O rol dos primeiros Modernistas parece concentrar a dramatização de todos esses embates. Pensemos no padecimento de Mario de Andrade provocado pelo ato de escrever, expresso constantemente em cartas para Manuel Bandeira e Carlos Drummond de Andrade. Mesmo o conjunto de suas intervenções públicas – a criação de parques para crianças, discotecas, patrimônios públicos, etc. – parecia destinada a fazer frente a esse padecimento, na tentativa de restituir espaços coletivos de contato com a linguagem. Junto, mas com outra perspectiva, Oswald de Andrade – adepto da escrita insurgente, infantil e alegre – sabe que a letra só será emancipada se nos emanciparmos dela, isto é, se ela abarcar outras coisas que não o domínio privado e a gramática de aquisição aplicada sobre um suporte determinado. Como aponta o autor do “Manifesto Antropófago”, esse processo de liberação não pode ser realizado sem um apelo ao matriarcado e ao pensamento indígena (um pensamento associado à natureza e ao sobrenatural, em que se pensa com eles). Só assim se perderia essa vergonha mortal da cultura inculcada por jesuítas. Uma leitura da literatura brasileira ao mesmo tempo aprendiz e antididática permitiria inclusive uma melhor aproximação de autoras como Pagu e outras ainda pouco reconhecidas, mas cheias de furor extemporâneo.
Há outros inúmeros e heteróclitos textos nesse sentido, cada qual propondo caminhos para uma escrita sem condição, para fora de si, a despeito de que tudo que nos é ensinado: Úrsula, O menino experimental, Quarto de despejo/Casa de alvenaria, Grande sertão: veredas, “Menino a bico de pena”, vários poemas de Drummond, João Cabral ou Waly Salomão, entre tantos mais. Sem falar de outras formas de letras (como as de Rap, jongos, canções indígenas, etc.). Seria preciso lê-las e escutá-las de modo a fazer jus a suas encruzilhadas, removendo a grossa camada pedagógica com a qual se busca neutralizá-las ao longo do ensino fundamental, médio e além, ao imbuí-las com nacionalismos chinfrins, esquemas para vestibular, festas literárias vips, doutrinas de toicinho e açúcar, entre outras rotinas.
Não é coincidência que muitas dessas obras e manifestações culturais, entre tantas outras, ganharam renovado interesse recentemente, graça às pessoas que possuem ou adquiriram uma carga de engajamento (muitas vezes não declarado) que até a pouco não eram recebidas ou concebidas nas universidades, instituições de arte, editoras, etc.
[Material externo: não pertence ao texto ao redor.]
-- ==== Sys2Proof/Machine/NetBase.lean ====
section
/-! DEFINITION. Handles, flows and paths of the transport, failing collectives, fault notices (R485 to R509, R627). -/
namespace Sys2Proof.Machine
open Sys2Proof

/-- Change the network interfaces. -/
def Dev.updNet (d : Dev) (f : Net → Net) : Dev := { d with net := f d.net }
/-- An open handle. -/
def Dev.handle? (d : Dev) (h : Nat) : Option Handle := Tbl.look? h d.net.handles
/-- Change an open handle. -/
def Dev.updHandle (d : Dev) (h : Nat) (f : Handle → Handle) : Dev :=
  match d.handle? h with
  | none => d
  | some x => d.updNet (fun n => { n with handles := Tbl.put h (f x) n.handles })
/-- A port. -/
def Dev.port (d : Dev) (n : Nat) : Port := Tbl.look Port.reset n d.net.ports
/-- Change a port. -/
def Dev.updPort (d : Dev) (n : Nat) (f : Port → Port) : Dev :=
  d.updNet (fun x => { x with ports := Tbl.upd Port.reset n f x.ports })

/-- The mode of a port (R477). -/
def Dev.portMode (d : Dev) (n : Nat) : Nat := d.portReg n 0x03 % 4
/-- The sub-ports of a port (R477). -/
def Dev.subPorts (d : Dev) (n : Nat) : Nat := 1 <<< d.portMode n
/-- Lanes of a sub-port after shedding (R477, R479, R583). -/
def Dev.subLanes (d : Dev) (n : Nat) : Nat := max 1 ((4 >>> d.portMode n) >>> (d.port n).shed)
/-- The rate of a sub-port in bits per second: 200 Gb/s a lane (R477). -/
def Dev.lineRate (d : Dev) (n : Nat) : Nat := 200000000000 * d.subLanes n

/-- Is the gateway of a sub-port resolved (R482)? The resolved MAC stands at 32 + 6k. -/
def Dev.gateway (d : Dev) (n k : Nat) : Bool := bytesAt (d.portReg n 0x07) (32 + 6 * k) 6 ≠ 0

/-- The sub-ports, as 4n + k, that carry paths: port ON, link up, gateway resolved, no retraining (R479, R482, R527). -/
def Dev.activeSubs (d : Dev) : List Nat :=
  (List.range 96).filter (fun x =>
    let n := x / 4
    let k := x % 4
    d.fn (0x2C00 + n) == 2 && (d.port n).up.contains k && !(d.port n).retraining && d.gateway n k && d.locked 11 (n / 6))

/-- The sub-ports whose link is up, as 4n + k, of the ports that are ON: a frame that is no IP packet needs no gateway (R482,
R494). -/
def Dev.upSubs (d : Dev) : List Nat :=
  (List.range 96).filter (fun x => d.fn (0x2C00 + x / 4) == 2 && (d.port (x / 4)).up.contains (x % 4) && d.locked 11 (x / 24))

/-- Send a frame from a sub-port: counted, and the bytes of its port (R525, R583). -/
def Dev.sendFrame (d : Dev) (sub kind : Nat) (fields : List Nat) (bytes : Nat) : Dev :=
  let d := d.incReg (0x2C00 + sub / 4) 0x0B
  (d.updPort (sub / 4) (fun p => { p with bytes := p.bytes + bytes })).out (.frame sub kind fields)

/-- The classes of traffic with a priority of their own (R483). -/
inductive Traffic where
  | collective
  | storage
  | congestion
  deriving DecidableEq, Repr

/-- The 802.1Q priority and the DSCP of a class (R483). -/
def Dev.marks (d : Dev) : Traffic → List Nat
  | .collective => [bits (d.reg 0x1100 0x02) 2 0, bits (d.reg 0x1100 0x02) 13 8]
  | .storage => [2, 18]
  | .congestion => [6, 48]

/-- The address of a peer's sub-port: its base address plus the sub-port's number, added to the low 32 bits (R487). -/
def Handle.peerAddr (x : Handle) (rank sub : Nat) : Nat :=
  let b := x.members.getD rank 0
  b / 2 ^ 32 * 2 ^ 32 + (b + sub) % 2 ^ 32

/-- The ECN codepoint ECT(0), which every transport packet carries (R481). -/
def ect0 : Nat := 2

/-- The MAC address that a sub-port's IP packets go to: its gateway's (R482). -/
def Dev.gatewayMac (d : Dev) (sub : Nat) : Nat := bytesAt (d.portReg (sub / 4) 0x07) (32 + 6 * (sub % 4)) 6

/-- What the headers of a job-handle packet name beside its fields: DestQP, job id bits [31:0], epoch (R485). -/
def Dev.jobHead (d : Dev) (h : Nat) : List Nat :=
  match d.handle? h with
  | some x => [h % 2 ^ 24, x.job % 2 ^ 32, x.epoch]
  | none => [h % 2 ^ 24, 0, 0]

/-- The route of a packet of a flow on a path: its marks, ECT(0), its sub-port, the gateway's MAC address, the peer's sub-port,
the UDP source port, whose low 20 bits are the IPv6 flow label too (R481, R482, R483, R486, R487); then what its headers name. -/
def Dev.route (d : Dev) (h rank sub : Nat) (t : Traffic) : List Nat :=
  d.marks t ++ [ect0, sub, d.gatewayMac sub, (match d.handle? h with
    | some x => x.peerAddr rank sub
    | none => 0), 0xC000 ||| ((rank * 96 + sub) &&& 0x3FFF)] ++ d.jobHead h

/-- The route of a packet of a storage handle: its marks, ECT(0), its sub-port, the gateway's MAC address, the store's address
(R481, R482, R483, R493). -/
def Dev.storeRoute (d : Dev) (x : Handle) : List Nat :=
  d.marks .storage ++ [ect0, x.sub, d.gatewayMac x.sub, bytesAt x.store 0 16]

/-- Send a packet of the transport without collective data on a path. -/
def Dev.packetOut (d : Dev) (h rank sub kind : Nat) (t : Traffic) (fields : List Nat) : Dev :=
  (d.incReg (0x2C00 + sub / 4) 0x0B).out (.packet h rank kind (d.route h rank sub t) fields [])

/-- A packet of the transport without collective data: acknowledgements, answers, probes, notices, remote signals. It leaves
on the lowest active sub-port (log entry 40). -/
def Dev.control (d : Dev) (h rank kind : Nat) (fields : List Nat) : Dev :=
  match d.activeSubs.head? with
  | some x => d.packetOut h rank x kind .collective fields
  | none => d.out (.packet h rank kind (d.marks .collective ++ [ect0] ++ d.jobHead h) fields [])

/-- Toward a target of images or of streaming: 0 a snapshot port, 1 the store of a network handle, whose packets wait for
their acknowledgement (R300, R367, R493). -/
def Dev.imageOut (d : Dev) (target dest op addr : Nat) (bytes : List Nat) : Dev :=
  let d := if target = 1 then d.updHandle dest (fun x =>
      let ps := (chunksOf 4096 bytes).zipIdx
      { x with psn := (x.psn + ps.length) % 2 ^ 24,
               unacked := x.unacked ++ ps.map (fun (p : List Nat × Nat) => ((x.psn + p.2) % 2 ^ 24, p.1.length)) })
    else d
  let route := match target, d.handle? dest with
    | 1, some x => d.storeRoute x
    | _, _ => []
  d.out (.image target dest op addr route bytes)

/-- A path of a flow; one not yet used runs at its line's rate (R492). -/
def Dev.path (d : Dev) (f : Flow) (sub : Nat) : Path := Tbl.look ⟨d.lineRate (sub / 4), false, 0⟩ sub f.paths

/-- The path of the next packet: of those not paused, the one with the earliest permitted send time, the lowest sub-port
among equals (R492, R494). -/
def Dev.pickPath (d : Dev) (f : Flow) : Option Nat :=
  let subs := d.activeSubs.filter (fun x => !((d.port (x / 4)).paused.contains (x % 4)))
  subs.foldl (fun best x =>
    match best with
    | none => some x
    | some b => if (d.path f x).next < (d.path f b).next then some x else some b) none

/-- Put a packet on a path, with its collective header and the CRC32C of its payload: answers it as sent, the flow with the path's
next time, the part (R485, R490, R492). -/
def Dev.transmit (d : Dev) (h rank : Nat) (f : Flow) (p : Pkt) : Option (Pkt × Flow × Dev) :=
  match d.pickPath f with
  | none => none
  | some sub =>
    let q := d.path f sub
    let next := max d.now q.next + (p.bytes.length * 8000000000 / q.rate)
    let f := { f with paths := Tbl.put sub { q with next := next } f.paths }
    let d := d.incReg (0x2C00 + sub / 4) 0x0B
    let d := d.updPort (sub / 4) (fun x => { x with bytes := x.bytes + p.bytes.length })
    let d := d.out (.packet h rank 0 (d.route h rank sub .collective) [p.psn, sub, p.seq, p.phase, p.chunk, p.off, p.digest, crc32c p.bytes] p.bytes)
    some ({ p with sub := sub, sentAt := d.now }, f, d)

/-- The window of a flow (R489): free until its first acknowledgement (log entry 22). -/
def Flow.window (f : Flow) (fresh : Nat) : Nat := f.win.getD (Config.firstWindow fresh)

/-- Is a packet beyond the highest PSN that the flow's peer has acknowledged (R489)? -/
def Flow.beyond (f : Flow) (p : Pkt) : Bool :=
  match f.hi with
  | none => true
  | some k => (p.psn + 2 ^ 24 - k) % 2 ^ 24 ≠ 0 && (p.psn + 2 ^ 24 - k) % 2 ^ 24 < 2 ^ 23

/-- Send the waiting packets of a flow as far as its window and its paths allow (R489). -/
def Dev.pump (d : Dev) (h rank : Nat) : Dev :=
  match d.handle? h with
  | none => d
  | some x =>
    let f := Tbl.look Flow.reset rank x.flows
    let (fr, d) := if f.win.isNone && !f.wait.isEmpty then d.draw else (d.fresh, d)
    let win := f.window fr
    let r := f.wait.foldl (fun (acc : Flow × Dev × Nat × List Pkt) p =>
      let (f, d, out, kept) := acc
      if !kept.isEmpty || out + p.bytes.length > win then (f, d, out, kept ++ [p])
      else match d.transmit h rank f p with
        | none => (f, d, out, kept ++ [p])
        | some (p, f, d) => ({ f with sent := f.sent ++ [p] }, d, out + p.bytes.length, kept))
      (f, d, ((f.sent.filter f.beyond).map (fun p => p.bytes.length)).sum, [])
    r.2.1.updHandle h (fun x => { x with flows := Tbl.put rank { r.1 with wait := r.2.2.2 } x.flows })

/-- Send a message of a collective to a rank, in packets of up to 4,096 bytes (R485, R488). -/
def Dev.sendMsg (d : Dev) (h rank seq phase chunk digest : Nat) (bytes : List Nat) : Dev :=
  let ps := chunksOf 4096 bytes
  let d := d.updHandle h (fun x =>
    let f := Tbl.look Flow.reset rank x.flows
    let pk := ps.zipIdx.map (fun (b : List Nat × Nat) =>
      ({ psn := (f.psn + b.2) % 2 ^ 24, seq := seq, phase := phase, chunk := chunk, off := 4096 * b.2, bytes := b.1,
         digest := digest, sub := 0, sentAt := 0, resends := 0, later := 0 } : Pkt))
    { x with flows := Tbl.put rank { f with psn := (f.psn + ps.length) % 2 ^ 24, wait := f.wait ++ pk } x.flows })
  d.pump h rank

/-- Send a packet again, on the path that is picked now (R490); it counts in 0x1100:09. -/
def Dev.resend (d : Dev) (h rank psn : Nat) : Dev :=
  match d.handle? h with
  | none => d
  | some x =>
    let f := Tbl.look Flow.reset rank x.flows
    match f.sent.find? (fun p => p.psn = psn) with
    | none => d
    | some p =>
      let rest := f.sent.filter (fun q => q.psn ≠ psn)
      let again := { p with resends := p.resends + 1, later := 0 }
      match d.transmit h rank f again with
      | none => d.updHandle h (fun x =>
          let f := { f with sent := rest, wait := { again with resends := p.resends } :: f.wait }
          { x with flows := Tbl.put rank f x.flows })
      | some (p, f, d) =>
        (d.incReg 0x1100 0x09).updHandle h (fun x =>
          { x with flows := Tbl.put rank { f with sent := rest ++ [p] } x.flows })

/-! Failing collectives (R502 to R509, R324). -/

/-- Event 0x8704, at most once per millisecond per handle (R509). -/
def Dev.collEvent (d : Dev) (h seq code rank : Nat) : Dev :=
  match d.handle? h with
  | none => d
  | some x =>
    let quiet := match x.eventAt with
      | some t => decide (d.now < t + 1000000)
      | none => false
    if quiet then d else
    (d.updHandle h (fun x => { x with eventAt := some d.now })).raiseCtx 0x8704 x.ctx [h, seq, code, rank]

/-- A collective in progress fails (R509): its command fails, its data are discarded; the collective of a norm raises event
0x8604 as well (R324). -/
def Dev.failColl (d : Dev) (h seq code rank : Nat) : Dev :=
  match d.handle? h with
  | none => d
  | some x =>
    match x.colls.find? (fun c => c.seq = seq) with
    | none => d
    | some c =>
      let d := d.updHandle h (fun x => { x with
        colls := x.colls.filter (fun c => c.seq ≠ seq), rx := x.rx.filter (fun m => m.seq ≠ seq) })
      let d := if c.op = 0x61 then
        (d.updUpd c.o.ctx.val (fun u => { u with norm := none })).raiseCtx 0x8604 c.o.ctx.val [c.o.ctx.val, x.epoch]
        else d
      let d := if c.f.srcKind = 1 then d.updNet (fun n => { n with
        ready := n.ready.filter (fun r => !(r.ctx = c.o.ctx.val && r.tensor = c.f.tensor)) }) else d
      (d.markFailed c.o.ctx.val c.o.stream.val c.o.seq ⟨2, code, false, none⟩).collEvent h seq code rank

/-- Every collective of a handle fails; answers how many. -/
def Dev.failHandle (d : Dev) (h code rank : Nat) : Nat × Dev :=
  match d.handle? h with
  | none => (0, d)
  | some x => (x.colls.length, x.colls.foldl (fun d c => d.failColl h c.seq code rank) d)

/-- A handle is closed (R502): its collectives fail with 0x0703. -/
def Dev.closeHandle (d : Dev) (h : Nat) : Dev :=
  let own := match d.handle? h with
    | some x => x.rank
    | none => 0
  let d := (d.failHandle h 0x0703 own).2
  let d := d.updNet (fun n => { n with handles := Tbl.del h n.handles })
  d.setReg 0x1100 0x0B d.net.handles.length

/-- The open handles of a context. -/
def Dev.handlesOf (d : Dev) (c : Nat) : List Nat := (d.net.handles.filter (fun p => p.2.ctx = c)).map (·.1)

/-- Has a context an open job handle with more than one member (R625)? -/
def Dev.jobBound (d : Dev) (c : Nat) : Bool := d.net.handles.any (fun p => p.2.ctx = c && p.2.kind = 0 && 1 < p.2.n)

/-- Send a fault notice on a job handle to every member: the kind and the contexts concerned (R627). -/
def Dev.notice (d : Dev) (h kind : Nat) (ctxs : List Nat) : Dev :=
  match d.handle? h with
  | none => d
  | some x =>
    if x.kind ≠ 0 then d else
    let others := (List.range x.n).filter (· ≠ x.rank)
    others.foldl (fun d r => (d.incReg 0x5400 0x0C).control h r 7 ([x.rank, kind] ++ ctxs)) d

/-- Send a fault notice on every open job handle. -/
def Dev.noticeAll (d : Dev) (kind : Nat) (ctxs : List Nat) : Dev :=
  d.net.handles.foldl (fun d p => d.notice p.1 kind ctxs) d

end Sys2Proof.Machine
end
Pelo menos, não de forma tão manifesta. São pessoas que revoltadas contra modalidades combinadas de racismo, pobreza (urbana e rural), machismo, xenofobia, violência escolar e familiar, perseguição religiosa, homofobia, antropocentrismo, destruição ecológica, capitalismo, etc, restituem e reconfiguram variedades de saberes outros e, com eles, a possibilidade mesma do saber. Gente que, por conhecer o sofrimento causado pela escrita privativa, sem muitas vezes possuir quaisquer antecedentes literários entre familiares, busca enfrentá-la elaborando, ao seu modo, intervenções narrativas, acadêmicas, ensaísticas, musicais, verbais, têxteis, etc. O sofrimento aí deixa de ser tratado como promessa ou prova de um reconhecimento merecido de trabalho, como um atestado de domínio que faz pouco do que essa palavra – “sofrimento” – pode verdadeiramente significar. Tal angústia é tomada como aquilo que de fato é: manifestação de um trauma histórico que deve ser convertido em matéria de pensamento e combate se não quiser vê-lo perpetuado indefinidamente.
Ainda assim, essas mudanças não são encaradas como esforços de um sem-número de interessados que, felizmente, acessaram algum grau de visibilidade para suas reivindicações nos últimos anos. O que ainda se repete é a velha rotina em que toda a semana um ou outro resenhista se autodeclara responsável pelo descobrimento de alguma obra, indicando-a como a mais recente pioneira de algum assunto em voga. Há uma visível ânsia em fazer-se dono disso e daquilo também. Essa estrutura fagocitária esconde os méritos referentes à recente entrada em cena de uma variedade de novos atores indisciplinados. Nesse ponto, nosso sistema cultural atual não deve coisa alguma ao fantoche da nossa democracia, que nada tem de representativa, mas de personalismo brutal e capitalização do esforço alheio. Para o olhar que nos últimos 15 anos não se dirigiu somente para as publicações de grande circulação, os cadernos culturais de hoje estão infestados de old news diluídas, que operam como uma espécie de suborno, em que se troca a demanda por reconhecimento público por certa dose de publicidade, subscrita por alguém que ocupa uma cadeira mais confortável há mais tempo.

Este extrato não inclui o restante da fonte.